>>

-- ==== Sys2Proof/Tests/Slice0.lean ====
section
/-! SUPPORT. Tests: for every obligation with hypotheses, states and operands that meet them; ill-formed commands; the spec's worked
examples; single steps. -/

namespace Sys2Proof.Tests
open Sys2Proof Sys2Proof.Machine

set_option maxRecDepth 100000
set_option Elab.async false
set_option synthInstance.maxSize 4000

/-- A condition on what an option holds, decided. -/
theorem ofSome {α : Type} {o : Option α} {P : α → Prop} [DecidablePred P] (h : (o.all fun a => decide (P a)) = true) : ∀ a, o = some a → P a := by
  rintro a rfl; simpa using h

/-- The same for a pair. -/
theorem ofPair {α β : Type} {o : Option (α × β)} {P : α → β → Prop} [∀ a b, Decidable (P a b)] (h : (o.all fun a => decide (P a.1 a.2)) = true) :
    ∀ a b, o = some (a, b) → P a b := by
  rintro a b rfl; simpa using h

/-- An option holds something with a property. -/
theorem anySome {α : Type} {o : Option α} {P : α → Prop} [DecidablePred P] (h : (o.any fun a => decide (P a)) = true) : ∃ a, o = some a ∧ P a := by
  cases o <;> simp_all

/-- What stops nothing does not end. -/
theorem noEnding {x : Stopping} (h : x = .no) : ∀ y z, x ≠ .ending y z := by rintro y z rfl; cases h

/-- What stops nothing is not stopped by heat. -/
theorem noThermal {x : Stopping} (h : x = .no) : ∀ y, x ≠ .thermal y := by rintro y rfl; cases h

/-- A command that answers a next state answers the one it answers. -/
theorem ofNext {o : Host.Outcome State Fault Refusal} {d : State} (h : (match o with | .next _ => true | _ => false) = true) :
    o = .next (match o with | .next t => t | _ => d) := by cases o <;> first | rfl | cases h

/-- Every entry of an empty table is FREE. -/
theorem free_of {s : State} (r : Nat) (h : s.m.rqt = []) : s.m.st r = St.FREE := by
  simp [Dev.st, Dev.stateW, Dev.ent, h, Store.get]; decide +kernel

/-- A channel in C2 whose supply went off seven milliseconds after the start. -/
def offRecently : State := on inC2 fun m => { (m.modChan 0 fun c => { c with offAt := some 7 }) with mgtNs := 1008 * 1000000 }

/-- A range fits in an empty T1, whatever the working area is. -/
theorem fits_of {m : Dev} {ch n : Nat} (h : m.memOf ch = { Mem.fresh with zeroed := true }) (h1 : m.t1Used ch = 0) (h2 : m.rsvOf ch = 0)
    (hn : n + 16384 ≤ t1Frames) : m.rangeFits ch n = true := by
  have hw : Config.workFrames ≤ 16384 := Nat.min_le_left _ _
  have hp : pickRange (m.memOf ch) n = if Config.workFrames ≤ t1Frames - n then t1Frames - n else 0 := by
    rw [h]; unfold pickRange; simp [Mem.fresh]; split <;> simp [*]
  unfold Dev.rangeFits Dev.t1Free Dev.t1Tot
  have hk : Config.workFrames ≤ t1Frames - n := by omega
  rw [hp, h1, h2, h, if_pos hk]
  simp [Mem.fresh]; omega

/-- GET_INFO answers 39 bytes. -/
theorem info_length : (up.m.infoOf 7).length = 39 := by
  simp [Dev.infoOf, toBytes]

/-- The target of channel 7 serves GET_INFO. -/
theorem serves_info : up.m.Serves 7 0 (up.m.infoOf 7).length := by
  unfold Dev.Serves; rw [info_length]; decide +kernel

/-- A staging area fits in an empty T1. -/
theorem staging_fits {m : Dev} {n : Nat} (h : ∀ c : ChId, m.memOf c.val = { Mem.fresh with zeroed := true } ∧ m.t1Used c.val = 0 ∧ m.rsvOf c.val = 0)
    (hn : m.stagingFrames n + 16384 ≤ t1Frames) : m.stagingFits n = true :=
  List.all_eq_true.2 fun ch _ => fits_of (h ch).1 (h ch).2.1 (h ch).2.2 hn

/-- Rank 7 is there on both modules. -/
theorem there_low : PdTarget.there (.t2 0 7) = true := by unfold PdTarget.there; cases Config.isL2 <;> rfl

/-- Where only port 7 of channel 0 is known, every other port is as after reset. -/
theorem port_other {s : State} {p0 : Port} (h : s.m.chans = (List.range 8).map fun c => (c, { Chan.fresh with linkUp := true, fab := { Chan.fresh.fab with ports := if c = 0 then [(7, p0)] else [] } })) :
    ∀ c q, c ≠ 0 ∨ q ≠ 7 → s.m.port c q = Port.fresh := by
  intro c q hc
  unfold Dev.port Dev.fab Dev.chan
  rw [h]
  by_cases h8 : c < 8
  · interval_cases c <;> first | (simp [List.range_succ, Store.get]; done) | (simp [List.range_succ, Store.get]; omega)
  · simp only [List.range_succ, List.range_zero, List.nil_append, List.cons_append, List.map_cons, List.map_nil, Store.get]
    repeat rw [if_neg (by omega)]
    rfl

/-- No port but port 7 of channel 0 is UP. -/
theorem port_alone : ∀ (c q : Nat), c ≠ 0 ∨ q ≠ 7 → ((timed 1 id numbered).m.port c q).state ≠ 3 := by
  intro c q h
  rw [port_other (p0 := { Port.fresh with state := 3 }) (by decide +kernel) c q h]
  decide

/-- The checks of a load pass where those before check 0x10 do, and no execution is longer than the work window. -/
theorem checks_pass (s : State) (ctx : CtxId) (p : Pattern)
    (h0 : s.m.imageChecks ctx.val (s.m.ctx ctx.val).load.swap (s.m.ctx ctx.val).load.image (s.m.rd64 .ldrCx 0 ctx.val Off.LDR_SIZE) = (none, some p))
    (h : ∀ l ∈ p.layers, layerMax p l ≤ s.m.workWindow) :
    s.m.loadChecks ctx.val (s.m.ctx ctx.val).load.swap (s.m.ctx ctx.val).load.image (s.m.rd64 .ldrCx 0 ctx.val Off.LDR_SIZE) = (none, some p) := by
  have e : (firstBad p fun l _ => layerMax p l ≤ s.m.workWindow) = none := by
    simp only [firstBad, Option.map_eq_none_iff, List.find?_eq_none]
    intro x hx
    have := h x.1 (List.fst_mem_of_mem_zipIdx hx)
    simpa using this
  unfold Dev.loadChecks
  rw [h0]; simp only [e]; rfl

/-- The parts of the placed pattern fit. -/
theorem fits_vector : ((match ((placedVectors (checkingVectors [])).ctx 1).newPat with | some q => (placedVectors (checkingVectors [])).partFrames 1 q | none => []).all fun e => (placedVectors (checkingVectors [])).rangeFits e.fst e.snd) = true := by
  rw [(by decide +kernel : (match ((placedVectors (checkingVectors [])).ctx 1).newPat with | some q => (placedVectors (checkingVectors [])).partFrames 1 q | none => []) = [(0, 1)])]
  simpa using fits_of (m := placedVectors (checkingVectors [])) (by decide +kernel) (by decide +kernel) (by decide +kernel) (by decide +kernel)

/-- The module placed beside a range that takes all of T1. -/
def fullT1 : Dev := placedVectors (checkingVectors [⟨0, 2^20, 3, true⟩])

<<

* Exercise prompt: From the data above, copy each line exactly.

* Solution for this task:
-- ==== Sys2Proof/Tests/Slice0.lean ====
section
/-! SUPPORT. Tests: for every obligation with hypotheses, states and operands that meet them; ill-formed commands; the spec's worked
examples; single steps. -/

namespace Sys2Proof.Tests
open Sys2Proof Sys2Proof.Machine

set_option maxRecDepth 100000
set_option Elab.async false
set_option synthInstance.maxSize 4000

/-- A condition on what an option holds, decided. -/
theorem ofSome {α : Type} {o : Option α} {P : α → Prop} [DecidablePred P] (h : (o.all fun a => decide (P a)) = true) : ∀ a, o = some a → P a := by
  rintro a rfl; simpa using h

/-- The same for a pair. -/
theorem ofPair {α β : Type} {o : Option (α × β)} {P : α → β → Prop} [∀ a b, Decidable (P a b)] (h : (o.all fun a => decide (P a.1 a.2)) = true) :
    ∀ a b, o = some (a, b) → P a b := by
  rintro a b rfl; simpa using h

/-- An option holds something with a property. -/
theorem anySome {α : Type} {o : Option α} {P : α → Prop} [DecidablePred P] (h : (o.any fun a => decide (P a)) = true) : ∃ a, o = some a ∧ P a := by
  cases o <;> simp_all

/-- What stops nothing does not end. -/
theorem noEnding {x : Stopping} (h : x = .no) : ∀ y z, x ≠ .ending y z := by rintro y z rfl; cases h

/-- What stops nothing is not stopped by heat. -/
theorem noThermal {x : Stopping} (h : x = .no) : ∀ y, x ≠ .thermal y := by rintro y rfl; cases h

/-- A command that answers a next state answers the one it answers. -/
theorem ofNext {o : Host.Outcome State Fault Refusal} {d : State} (h : (match o with | .next _ => true | _ => false) = true) :
    o = .next (match o with | .next t => t | _ => d) := by cases o <;> first | rfl | cases h

/-- Every entry of an empty table is FREE. -/
theorem free_of {s : State} (r : Nat) (h : s.m.rqt = []) : s.m.st r = St.FREE := by
  simp [Dev.st, Dev.stateW, Dev.ent, h, Store.get]; decide +kernel

/-- A channel in C2 whose supply went off seven milliseconds after the start. -/
def offRecently : State := on inC2 fun m => { (m.modChan 0 fun c => { c with offAt := some 7 }) with mgtNs := 1008 * 1000000 }

/-- A range fits in an empty T1, whatever the working area is. -/
theorem fits_of {m : Dev} {ch n : Nat} (h : m.memOf ch = { Mem.fresh with zeroed := true }) (h1 : m.t1Used ch = 0) (h2 : m.rsvOf ch = 0)
    (hn : n + 16384 ≤ t1Frames) : m.rangeFits ch n = true := by
  have hw : Config.workFrames ≤ 16384 := Nat.min_le_left _ _
  have hp : pickRange (m.memOf ch) n = if Config.workFrames ≤ t1Frames - n then t1Frames - n else 0 := by
    rw [h]; unfold pickRange; simp [Mem.fresh]; split <;> simp [*]
  unfold Dev.rangeFits Dev.t1Free Dev.t1Tot
  have hk : Config.workFrames ≤ t1Frames - n := by omega
  rw [hp, h1, h2, h, if_pos hk]
  simp [Mem.fresh]; omega

/-- GET_INFO answers 39 bytes. -/
theorem info_length : (up.m.infoOf 7).length = 39 := by
  simp [Dev.infoOf, toBytes]

/-- The target of channel 7 serves GET_INFO. -/
theorem serves_info : up.m.Serves 7 0 (up.m.infoOf 7).length := by
  unfold Dev.Serves; rw [info_length]; decide +kernel

/-- A staging area fits in an empty T1. -/
theorem staging_fits {m : Dev} {n : Nat} (h : ∀ c : ChId, m.memOf c.val = { Mem.fresh with zeroed := true } ∧ m.t1Used c.val = 0 ∧ m.rsvOf c.val = 0)
    (hn : m.stagingFrames n + 16384 ≤ t1Frames) : m.stagingFits n = true :=
  List.all_eq_true.2 fun ch _ => fits_of (h ch).1 (h ch).2.1 (h ch).2.2 hn

/-- Rank 7 is there on both modules. -/
theorem there_low : PdTarget.there (.t2 0 7) = true := by unfold PdTarget.there; cases Config.isL2 <;> rfl

/-- Where only port 7 of channel 0 is known, every other port is as after reset. -/
theorem port_other {s : State} {p0 : Port} (h : s.m.chans = (List.range 8).map fun c => (c, { Chan.fresh with linkUp := true, fab := { Chan.fresh.fab with ports := if c = 0 then [(7, p0)] else [] } })) :
    ∀ c q, c ≠ 0 ∨ q ≠ 7 → s.m.port c q = Port.fresh := by
  intro c q hc
  unfold Dev.port Dev.fab Dev.chan
  rw [h]
  by_cases h8 : c < 8
  · interval_cases c <;> first | (simp [List.range_succ, Store.get]; done) | (simp [List.range_succ, Store.get]; omega)
  · simp only [List.range_succ, List.range_zero, List.nil_append, List.cons_append, List.map_cons, List.map_nil, Store.get]
    repeat rw [if_neg (by omega)]
    rfl

/-- No port but port 7 of channel 0 is UP. -/
theorem port_alone : ∀ (c q : Nat), c ≠ 0 ∨ q ≠ 7 → ((timed 1 id numbered).m.port c q).state ≠ 3 := by
  intro c q h
  rw [port_other (p0 := { Port.fresh with state := 3 }) (by decide +kernel) c q h]
  decide

/-- The checks of a load pass where those before check 0x10 do, and no execution is longer than the work window. -/
theorem checks_pass (s : State) (ctx : CtxId) (p : Pattern)
    (h0 : s.m.imageChecks ctx.val (s.m.ctx ctx.val).load.swap (s.m.ctx ctx.val).load.image (s.m.rd64 .ldrCx 0 ctx.val Off.LDR_SIZE) = (none, some p))
    (h : ∀ l ∈ p.layers, layerMax p l ≤ s.m.workWindow) :
    s.m.loadChecks ctx.val (s.m.ctx ctx.val).load.swap (s.m.ctx ctx.val).load.image (s.m.rd64 .ldrCx 0 ctx.val Off.LDR_SIZE) = (none, some p) := by
  have e : (firstBad p fun l _ => layerMax p l ≤ s.m.workWindow) = none := by
    simp only [firstBad, Option.map_eq_none_iff, List.find?_eq_none]
    intro x hx
    have := h x.1 (List.fst_mem_of_mem_zipIdx hx)
    simpa using this
  unfold Dev.loadChecks
  rw [h0]; simp only [e]; rfl

/-- The parts of the placed pattern fit. -/
theorem fits_vector : ((match ((placedVectors (checkingVectors [])).ctx 1).newPat with | some q => (placedVectors (checkingVectors [])).partFrames 1 q | none => []).all fun e => (placedVectors (checkingVectors [])).rangeFits e.fst e.snd) = true := by
  rw [(by decide +kernel : (match ((placedVectors (checkingVectors [])).ctx 1).newPat with | some q => (placedVectors (checkingVectors [])).partFrames 1 q | none => []) = [(0, 1)])]
  simpa using fits_of (m := placedVectors (checkingVectors [])) (by decide +kernel) (by decide +kernel) (by decide +kernel) (by decide +kernel)

/-- The module placed beside a range that takes all of T1. -/
def fullT1 : Dev := placedVectors (checkingVectors [⟨0, 2^20, 3, true⟩])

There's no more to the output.